==== Entries provided

-- ==== Sys2Proof/Syntax.lean ====
section
/-! DEFINITION. The abstract syntax: one constructor per row of spec/opcode_table.json. -/

namespace Sys2Proof

/-- A colour (00_scope.md R6). -/
inductive Color where
  | black
  | white
deriving DecidableEq, Repr

/-- The instructions: the ten requests (30_encoding.md R56) and the eight controller command bytes of the opcode table
(30_encoding.md R67). Operands have the widths of 30_encoding.md R57; a payload is a list of bytes whose length is the
field `len` (R63). -/
inductive Instr where
  /-- `SETPX x, y, color` (40_framebuffer.md R80). -/
  | setpx (x y : Byte) (color : Color)
  /-- `FILL color` (40_framebuffer.md R81). -/
  | fill (color : Color)
  /-- `SETCUR x, y` (41_rasterizer.md R87). -/
  | setcur (x y : Byte)
  /-- `WRCHAR ch, fsel, fg, bg, pad` (41_rasterizer.md R88). -/
  | wrchar (ch : Byte) (fsel : BitVec 4) (fg bg : Color) (pad : Bool)
  /-- `WRSTR "text", fsel, fg, bg, pad` (41_rasterizer.md R96). -/
  | wrstr (text : List Byte) (fsel : BitVec 4) (fg bg : Color) (pad : Bool)
  /-- `WRITE "text", fsel, x, y, bg, fg, pad, commit` (43_public_surface.md R113). -/
  | write (text : List Byte) (fsel : BitVec 4) (x y : Byte) (bg fg : Color) (pad commit : Bool)
  /-- `INIT` (42_controller.md R102). -/
  | init
  /-- `REFRESH` (42_controller.md R108). -/
  | refresh
  /-- `GETW` (43_public_surface.md R115). -/
  | getw
  /-- `GETH` (43_public_surface.md R116). -/
  | geth
  /-- Controller command byte `0xAE`, sleep mode (42_controller.md R103). -/
  | cbSleep
  /-- Controller command byte `0xA4`, RAM-follow mode (42_controller.md R103). -/
  | cbRamFollow
  /-- Controller command byte `0xA6`, inverse-off (42_controller.md R103). -/
  | cbInverseOff
  /-- Controller command byte `0x81`, contrast command (42_controller.md R103). -/
  | cbContrast
  /-- Controller command byte `0x20`, memory-mode command (42_controller.md R103). -/
  | cbMemoryMode
  /-- Controller command byte `0xB0 + n`, start-page-n (42_controller.md R106). -/
  | cbPageSelect (n : BitVec 3)
  /-- Controller command byte `0x00`, low-column-0 (42_controller.md R107). -/
  | cbColLow0
  /-- Controller command byte `0x10`, high-column-0 (42_controller.md R107). -/
  | cbColHigh0
deriving DecidableEq, Repr

/-- The instructions that are requests at the host's port (30_encoding.md R56). -/
def Instr.isRequest : Instr → Bool
  | .setpx _ _ _ => true
  | .fill _ => true
  | .setcur _ _ => true
  | .wrchar _ _ _ _ _ => true
  | .wrstr _ _ _ _ _ => true
  | .write _ _ _ _ _ _ _ _ => true
  | .init => true
  | .refresh => true
  | .getw => true
  | .geth => true
  | .cbSleep => false
  | .cbRamFollow => false
  | .cbInverseOff => false
  | .cbContrast => false
  | .cbMemoryMode => false
  | .cbPageSelect _ => false
  | .cbColLow0 => false
  | .cbColHigh0 => false

end Sys2Proof
end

========

*What to produce*.
Once you have read the data, copy all of it out exactly.

*Task response*.
-- ==== Sys2Proof/Syntax.lean ====
section
/-! DEFINITION. The abstract syntax: one constructor per row of spec/opcode_table.json. -/

namespace Sys2Proof

/-- A colour (00_scope.md R6). -/
inductive Color where
  | black
  | white
deriving DecidableEq, Repr

/-- The instructions: the ten requests (30_encoding.md R56) and the eight controller command bytes of the opcode table
(30_encoding.md R67). Operands have the widths of 30_encoding.md R57; a payload is a list of bytes whose length is the
field `len` (R63). -/
inductive Instr where
  /-- `SETPX x, y, color` (40_framebuffer.md R80). -/
  | setpx (x y : Byte) (color : Color)
  /-- `FILL color` (40_framebuffer.md R81). -/
  | fill (color : Color)
  /-- `SETCUR x, y` (41_rasterizer.md R87). -/
  | setcur (x y : Byte)
  /-- `WRCHAR ch, fsel, fg, bg, pad` (41_rasterizer.md R88). -/
  | wrchar (ch : Byte) (fsel : BitVec 4) (fg bg : Color) (pad : Bool)
  /-- `WRSTR "text", fsel, fg, bg, pad` (41_rasterizer.md R96). -/
  | wrstr (text : List Byte) (fsel : BitVec 4) (fg bg : Color) (pad : Bool)
  /-- `WRITE "text", fsel, x, y, bg, fg, pad, commit` (43_public_surface.md R113). -/
  | write (text : List Byte) (fsel : BitVec 4) (x y : Byte) (bg fg : Color) (pad commit : Bool)
  /-- `INIT` (42_controller.md R102). -/
  | init
  /-- `REFRESH` (42_controller.md R108). -/
  | refresh
  /-- `GETW` (43_public_surface.md R115). -/
  | getw
  /-- `GETH` (43_public_surface.md R116). -/
  | geth
  /-- Controller command byte `0xAE`, sleep mode (42_controller.md R103). -/
  | cbSleep
  /-- Controller command byte `0xA4`, RAM-follow mode (42_controller.md R103). -/
  | cbRamFollow
  /-- Controller command byte `0xA6`, inverse-off (42_controller.md R103). -/
  | cbInverseOff
  /-- Controller command byte `0x81`, contrast command (42_controller.md R103). -/
  | cbContrast
  /-- Controller command byte `0x20`, memory-mode command (42_controller.md R103). -/
  | cbMemoryMode
  /-- Controller command byte `0xB0 + n`, start-page-n (42_controller.md R106). -/
  | cbPageSelect (n : BitVec 3)
  /-- Controller command byte `0x00`, low-column-0 (42_controller.md R107). -/
  | cbColLow0
  /-- Controller command byte `0x10`, high-column-0 (42_controller.md R107). -/
  | cbColHigh0
deriving DecidableEq, Repr

/-- The instructions that are requests at the host's port (30_encoding.md R56). -/
def Instr.isRequest : Instr → Bool
  | .setpx _ _ _ => true
  | .fill _ => true
  | .setcur _ _ => true
  | .wrchar _ _ _ _ _ => true
  | .wrstr _ _ _ _ _ => true
  | .write _ _ _ _ _ _ _ _ => true
  | .init => true
  | .refresh => true
  | .getw => true
  | .geth => true
  | .cbSleep => false
  | .cbRamFollow => false
  | .cbInverseOff => false
  | .cbContrast => false
  | .cbMemoryMode => false
  | .cbPageSelect _ => false
  | .cbColLow0 => false
  | .cbColHigh0 => false

end Sys2Proof
end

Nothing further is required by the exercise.